The primitive terms and the axioms of such systems were considered to be strings of 
symbols to which no meaning was attached. They were to be manipulated according 
to established rules of inference to obtain the theorems of the system. The methods 
by which this was to be accomplished were finite, and so acceptable to all. Hilbert’s 
ideas formed the essence of a school in the foundations of mathematics called 
formalism. 

The formalists have been accused of removing all meaning from mathematics 
and reducing it to symbol manipulation. The charge is unfair. Hilbert’s aim was to 
deal with the foundations of mathematics rather than with the daily practice of the 
mathematician. And to show that mathematics is free of inconsistencies one first 
needed to formalize the subject. This was formalism in the service of informality. 
See [1,8,9, 11]. 

Hilbert’s ideas were fiercely opposed by those, headed by L.E.J. Brouwer, who 
came to be known as intuitionists. They claimed that no formal analysis of axiomatic 
systems is necessary. In fact, mathematics should not be founded on systems of 
axioms. The mathematicians’ intuition, beginning with that of number, will guide 
them in avoiding contradictions. They must, however, pay special attention to 
definitions and methods of proof. These must be constructive and finitistic. In 
particular, the law of the excluded middle, completed infinities, the axiom of choice, 
and proof by contradiction are all outlawed. 

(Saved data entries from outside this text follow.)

-- ==== Sys2Proof/Safety/Network.lean ====
section
/-! DEFINITION. What the sluice, the fabric and the Canal do, in the terms of claims. -/

namespace Sys2Proof.Claims

open Machine

/-- Bits [lo + n − 1 : lo] of a word. -/
def part (v : W64) (lo n : Nat) : Nat := (v.extractLsb' lo n).toNat

/-- The bundle held at issue by the slot that stood at its head. -/
def heldAt (s : State) (x : Issue) (t : BSlot) (ts : List BSlot) : State :=
  { s with issue := some { past x t ts with hold := true } }

/-- The bundle past a slot that raises a precise fault for its whole group. -/
def faultAt (s : State) (x : Issue) (t : BSlot) (ts : List BSlot) (w : Nat) (ls : List Nat) (cause : Nat) : State :=
  { s with issue := some (turned x t ts true (pairs w ls) fun _ => some cause) }

/-! ### Sluice requests (R207 to R210) -/

/-- len0, cnt1 and cnt2 of a shape word. -/
def lens (v : W64) : Nat × Nat × Nat := (part v 0 16, part v 16 12 + 1, part v 28 8 + 1)

/-- The payload bytes of a shape word (R209). -/
def payloadOf (v : W64) : Nat := (lens v).1 * (lens v).2.1 * (lens v).2.2

/-- The offset of byte i on the strided side (R209). -/
def stridedAt (v : W64) (i : Nat) : Nat :=
  let n := lens v
  4096 * part v 50 14 * (i / (n.1 * n.2.1)) + 16 * part v 37 13 * (i / n.1 % n.2.1) + i % n.1

/-- The offset of byte i at the source (dst = false) or the destination of a request. -/
def sideAt (v : W64) (dst : Bool) (i : Nat) : Nat := if v.getLsbD 36 = dst then stridedAt v i else i

/-- The bytes that a side spans. -/
def sideSpan (v : W64) (dst : Bool) : Nat :=
  let n := lens v
  if v.getLsbD 36 = dst then 4096 * part v 50 14 * (n.2.2 - 1) + 16 * part v 37 13 * (n.2.1 - 1) + n.1 else payloadOf v

/-- A shape word that R209 accepts: it moves a byte, fewer than 2^32, and a strided destination does not write over
itself. -/
def LegalShape (v : W64) : Prop :=
  part v 0 16 ≠ 0 ∧ payloadOf v < 2 ^ 32 ∧
  (v.getLsbD 36 = true → (part v 37 13 = 0 → (lens v).2.1 = 1) ∧ (part v 50 14 = 0 → (lens v).2.2 = 1))

/-- An address word that R208 accepts for the sluice, for n bytes: device memory, the block's scratchpad, or another
block's of the cluster. -/
def LegalPlace (m : Mod) (c w : Nat) (v : W64) (n : Nat) : Prop :=
  part v 59 5 = 0 ∧ (part v 56 3 = 0 ∨ (part v 56 3 = 1 ∧ part v 21 35 = 0) ∨
    (part v 56 3 = 2 ∧ part v 44 12 = 0 ∧ ∃ r, m.clusterAt c w (part v 0 56) n = .ok r))

/-- A completion word that R210 accepts beside a shape word. -/
def LegalCompletion (v shape : W64) (weirs scratch : Nat) : Prop :=
  (v.getLsbD 8 = true → part v 0 8 < weirs) ∧ 2 ≤ part v 9 3 ∧ part v 9 3 ≤ 6 ∧
  (v.getLsbD 14 = true → shape.getLsbD 36 = true) ∧ v.getLsbD 15 = false ∧
  (v.getLsbD 12 = true → part v 16 21 % 4 = 0 ∧ part v 16 21 + 4 ≤ scratch) ∧ part v 37 11 = 0

/-- A staged request that the checks of R208 to R210 let through. -/
def LegalRequest (m : Mod) (c w : Nat) (b : Block) (w0 w1 w2 w3 : W64) : Prop :=
  LegalShape w2 ∧ LegalPlace m c w w0 (sideSpan w2 false) ∧ LegalPlace m c w w1 (sideSpan w2 true) ∧
  LegalCompletion w3 w2 b.weirs.length (m.scratchOf c w)

/-- The request of four words by some lanes of a warp: the core's counter is its handle (R213). -/
def requestOf (m : Mod) (c w : Nat) (ls : List Nat) (b : Block) (ws : List W64) : SReq :=
  { handle := (m.core c).slCounter, launch := b.launch, block := b.uid, words := ws, code := 0, landed := 0,
    chunks := List.range ((payloadOf (getR ws 2) + 255) / 256), begun := [], kept := [], far := m.slFar c ws,
    deps := m.releaseSet c w ls }

/-- A request entered: its warp's staging set is empty, and the counter has advanced (R212, R213, R215). -/
def entered (m : Mod) (c w : Nat) (f : Core → Core) : Mod :=
  withWarp (m.onCore c fun k => f { k with slCounter := k.slCounter + 1 }) c w fun y =>
    { y with slStage := [none, none, none, none] }

/-- A status word (R216). -/
def statusWord (code landed : Nat) : W64 := BitVec.ofNat 64 (code + 2 ^ 32 * landed)

/-- The status of a handle of core k, with the requests that saves have set aside (R216, R411). -/
def SluiceStatus (k : Core) (aside : List SReq) (hd : W32) (v : W64) : Prop :=
  let age := (k.slCounter - hd).toNat
  let known := 1 ≤ age ∧ age ≤ 65536
  (age = 0 ∨ 2 ^ 31 < age → v = 7) ∧ (65536 < age → age ≤ 2 ^ 31 → v = 2) ∧
  (known → ∀ r, (k.slq ++ aside).find? (fun r => r.handle == hd) = some r → v = statusWord r.code r.landed) ∧
  (known → (∀ r ∈ k.slq ++ aside, r.handle ≠ hd) → (∃ a ∈ k.arms, a.req.handle = hd) → v = 0) ∧
  (known → (∀ r ∈ k.slq ++ aside, r.handle ≠ hd) → (∀ a ∈ k.arms, a.req.handle ≠ hd) →
    (∀ p, k.slDone.find? (fun p => p.1 == hd) = some p → v = statusWord p.2.1 p.2.2) ∧
    ((∀ p ∈ k.slDone, p.1 ≠ hd) → v = 2))

/-- A request of core k that is no longer queued or armed, and is recorded with a code and the bytes that landed. -/
def RequestOver (k k' : Core) (hd : W32) (code landed : Nat) : Prop :=
  (∀ r ∈ k'.slq, r.handle ≠ hd) ∧ (∀ a ∈ k'.arms, a.req.handle ≠ hd) ∧ k'.slDone.head? = some (hd, code, landed) ∧
  k'.slCounter = k.slCounter

/-! ### Patterns and count words (R218 to R223) -/

/-- Axis k of one side of a pattern. -/
def sideOf (p : W64) (k : Nat) : Nat := part p (12 * k) 12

The debate between the formalists and intuitionists has not been resolved. 
But Hilbert’s grand design for proving consistency was laid to rest by Gédel’s 
Incompleteness Theorems of 1931. These showed the inherent limitations of the 
axiomatic method: The consistency of a large class of axiomatic systems, including 
those for arithmetic and set theory, cannot be established within the systems. 
Moreover, if consistent, these systems are incomplete. See [8, 11, 12] for details. 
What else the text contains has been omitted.